__Exercise brief__. Copy out each line of the data that holds the word "CHOICE".

__The records__.
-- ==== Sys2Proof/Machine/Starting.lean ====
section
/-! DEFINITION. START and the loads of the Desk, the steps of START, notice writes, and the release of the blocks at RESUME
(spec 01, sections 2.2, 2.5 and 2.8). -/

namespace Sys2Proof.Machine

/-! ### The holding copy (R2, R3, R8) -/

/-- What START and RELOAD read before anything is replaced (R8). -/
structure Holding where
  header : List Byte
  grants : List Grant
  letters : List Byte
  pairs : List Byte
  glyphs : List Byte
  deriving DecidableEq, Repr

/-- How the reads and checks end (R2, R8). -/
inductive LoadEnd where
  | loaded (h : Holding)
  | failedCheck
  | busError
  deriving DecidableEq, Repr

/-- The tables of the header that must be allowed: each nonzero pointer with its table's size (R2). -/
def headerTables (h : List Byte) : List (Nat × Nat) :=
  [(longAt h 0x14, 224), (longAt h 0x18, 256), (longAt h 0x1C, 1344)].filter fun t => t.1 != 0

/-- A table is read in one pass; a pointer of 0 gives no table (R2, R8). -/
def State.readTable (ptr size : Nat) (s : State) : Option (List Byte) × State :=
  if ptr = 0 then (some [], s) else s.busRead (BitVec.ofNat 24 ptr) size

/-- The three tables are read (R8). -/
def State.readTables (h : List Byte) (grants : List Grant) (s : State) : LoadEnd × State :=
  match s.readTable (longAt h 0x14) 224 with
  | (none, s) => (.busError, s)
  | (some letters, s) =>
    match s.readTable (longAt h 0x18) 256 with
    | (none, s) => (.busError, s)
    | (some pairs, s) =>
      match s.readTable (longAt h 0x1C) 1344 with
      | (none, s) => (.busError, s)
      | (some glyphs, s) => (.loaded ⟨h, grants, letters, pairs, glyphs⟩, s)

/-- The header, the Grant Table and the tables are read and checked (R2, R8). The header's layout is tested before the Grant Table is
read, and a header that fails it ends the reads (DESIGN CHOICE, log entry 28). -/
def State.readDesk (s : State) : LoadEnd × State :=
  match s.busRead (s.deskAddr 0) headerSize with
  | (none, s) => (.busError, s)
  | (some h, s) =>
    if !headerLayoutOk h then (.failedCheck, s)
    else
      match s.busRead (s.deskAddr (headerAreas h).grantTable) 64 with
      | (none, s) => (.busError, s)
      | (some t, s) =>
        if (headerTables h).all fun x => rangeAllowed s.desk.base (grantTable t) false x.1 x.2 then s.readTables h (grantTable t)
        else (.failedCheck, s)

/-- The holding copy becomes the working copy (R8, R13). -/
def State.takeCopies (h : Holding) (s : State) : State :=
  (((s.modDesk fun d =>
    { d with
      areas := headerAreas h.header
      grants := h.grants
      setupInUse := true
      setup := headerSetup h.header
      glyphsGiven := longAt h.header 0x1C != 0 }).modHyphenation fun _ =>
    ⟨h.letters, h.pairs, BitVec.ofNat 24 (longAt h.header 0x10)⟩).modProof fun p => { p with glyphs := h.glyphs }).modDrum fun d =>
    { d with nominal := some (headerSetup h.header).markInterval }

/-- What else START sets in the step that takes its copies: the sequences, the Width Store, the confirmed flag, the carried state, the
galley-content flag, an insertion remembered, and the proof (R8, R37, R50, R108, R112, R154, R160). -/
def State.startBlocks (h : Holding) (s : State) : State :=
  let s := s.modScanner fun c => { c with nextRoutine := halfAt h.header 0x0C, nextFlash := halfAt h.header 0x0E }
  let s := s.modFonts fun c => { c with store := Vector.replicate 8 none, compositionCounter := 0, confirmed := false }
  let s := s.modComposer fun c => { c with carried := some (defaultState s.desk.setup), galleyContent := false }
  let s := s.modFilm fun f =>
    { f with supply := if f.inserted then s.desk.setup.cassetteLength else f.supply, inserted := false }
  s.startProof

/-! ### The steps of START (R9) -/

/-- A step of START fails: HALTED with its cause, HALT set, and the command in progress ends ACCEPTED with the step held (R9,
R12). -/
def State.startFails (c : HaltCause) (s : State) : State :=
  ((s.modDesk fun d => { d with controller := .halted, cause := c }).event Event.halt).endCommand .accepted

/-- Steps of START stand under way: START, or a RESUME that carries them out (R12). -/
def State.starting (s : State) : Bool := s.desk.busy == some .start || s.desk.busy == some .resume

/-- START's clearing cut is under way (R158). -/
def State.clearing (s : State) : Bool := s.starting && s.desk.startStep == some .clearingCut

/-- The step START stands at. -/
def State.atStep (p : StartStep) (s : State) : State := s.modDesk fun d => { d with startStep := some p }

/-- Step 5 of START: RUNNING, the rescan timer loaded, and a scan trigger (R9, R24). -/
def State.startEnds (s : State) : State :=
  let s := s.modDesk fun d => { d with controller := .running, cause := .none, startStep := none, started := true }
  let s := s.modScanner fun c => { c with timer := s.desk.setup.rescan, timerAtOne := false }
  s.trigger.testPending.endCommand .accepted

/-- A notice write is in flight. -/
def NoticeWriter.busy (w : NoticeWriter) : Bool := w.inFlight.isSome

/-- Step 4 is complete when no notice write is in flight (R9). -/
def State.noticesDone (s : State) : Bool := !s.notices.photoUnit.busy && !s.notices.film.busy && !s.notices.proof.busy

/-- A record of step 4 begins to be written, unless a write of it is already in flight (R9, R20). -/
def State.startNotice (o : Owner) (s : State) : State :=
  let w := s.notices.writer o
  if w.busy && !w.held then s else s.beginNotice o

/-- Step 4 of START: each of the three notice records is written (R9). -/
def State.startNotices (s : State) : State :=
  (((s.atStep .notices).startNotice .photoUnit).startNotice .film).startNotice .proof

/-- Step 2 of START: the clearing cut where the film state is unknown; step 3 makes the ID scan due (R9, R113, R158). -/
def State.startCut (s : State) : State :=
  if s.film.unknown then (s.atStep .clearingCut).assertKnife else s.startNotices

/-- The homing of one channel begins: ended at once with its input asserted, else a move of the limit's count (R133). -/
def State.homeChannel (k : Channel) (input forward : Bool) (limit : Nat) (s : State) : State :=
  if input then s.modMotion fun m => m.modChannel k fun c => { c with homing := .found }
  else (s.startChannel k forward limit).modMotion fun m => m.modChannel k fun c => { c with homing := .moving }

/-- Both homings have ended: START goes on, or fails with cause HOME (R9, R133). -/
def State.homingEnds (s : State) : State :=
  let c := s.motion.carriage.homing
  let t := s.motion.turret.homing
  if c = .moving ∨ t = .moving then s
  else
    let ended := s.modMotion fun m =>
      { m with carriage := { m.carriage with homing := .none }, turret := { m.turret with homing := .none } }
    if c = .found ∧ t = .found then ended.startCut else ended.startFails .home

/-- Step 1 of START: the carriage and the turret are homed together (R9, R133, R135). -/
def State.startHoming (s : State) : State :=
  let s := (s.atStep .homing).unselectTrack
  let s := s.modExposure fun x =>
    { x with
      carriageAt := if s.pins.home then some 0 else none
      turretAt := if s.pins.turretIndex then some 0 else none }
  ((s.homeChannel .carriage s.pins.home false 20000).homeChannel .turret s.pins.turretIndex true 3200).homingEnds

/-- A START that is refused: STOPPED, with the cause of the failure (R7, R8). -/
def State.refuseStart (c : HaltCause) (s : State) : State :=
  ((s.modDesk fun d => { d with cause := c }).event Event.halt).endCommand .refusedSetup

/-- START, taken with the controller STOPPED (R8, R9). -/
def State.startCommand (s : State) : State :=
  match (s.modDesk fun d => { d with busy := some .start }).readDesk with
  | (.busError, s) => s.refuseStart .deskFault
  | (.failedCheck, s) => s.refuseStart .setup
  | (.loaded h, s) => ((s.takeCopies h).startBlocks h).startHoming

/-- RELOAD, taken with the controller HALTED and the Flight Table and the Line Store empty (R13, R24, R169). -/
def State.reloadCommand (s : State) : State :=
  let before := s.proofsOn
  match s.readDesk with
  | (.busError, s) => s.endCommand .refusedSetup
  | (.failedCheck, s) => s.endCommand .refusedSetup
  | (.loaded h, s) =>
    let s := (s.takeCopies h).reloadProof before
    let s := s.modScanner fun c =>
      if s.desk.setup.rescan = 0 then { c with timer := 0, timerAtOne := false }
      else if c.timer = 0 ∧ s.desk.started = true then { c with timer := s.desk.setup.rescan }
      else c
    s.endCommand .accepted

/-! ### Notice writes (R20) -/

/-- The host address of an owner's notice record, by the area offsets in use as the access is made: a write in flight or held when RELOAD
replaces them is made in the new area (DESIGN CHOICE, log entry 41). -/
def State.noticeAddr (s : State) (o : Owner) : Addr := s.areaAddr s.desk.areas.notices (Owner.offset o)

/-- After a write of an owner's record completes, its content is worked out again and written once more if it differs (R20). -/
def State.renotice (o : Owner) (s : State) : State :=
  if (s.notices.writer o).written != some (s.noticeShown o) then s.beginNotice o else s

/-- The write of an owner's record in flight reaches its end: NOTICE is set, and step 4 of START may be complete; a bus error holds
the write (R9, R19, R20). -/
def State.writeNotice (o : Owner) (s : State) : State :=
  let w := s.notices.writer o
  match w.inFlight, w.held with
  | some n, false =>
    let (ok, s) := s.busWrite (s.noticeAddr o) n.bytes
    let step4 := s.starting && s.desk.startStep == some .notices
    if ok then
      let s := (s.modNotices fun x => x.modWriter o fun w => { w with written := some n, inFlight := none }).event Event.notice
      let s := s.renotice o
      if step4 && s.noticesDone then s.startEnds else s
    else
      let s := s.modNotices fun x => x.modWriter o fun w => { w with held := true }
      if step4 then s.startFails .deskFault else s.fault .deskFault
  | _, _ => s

__Solution__.
read, and a header that fails it ends the reads (DESIGN CHOICE, log entry 28). -/
replaces them is made in the new area (DESIGN CHOICE, log entry 41). -/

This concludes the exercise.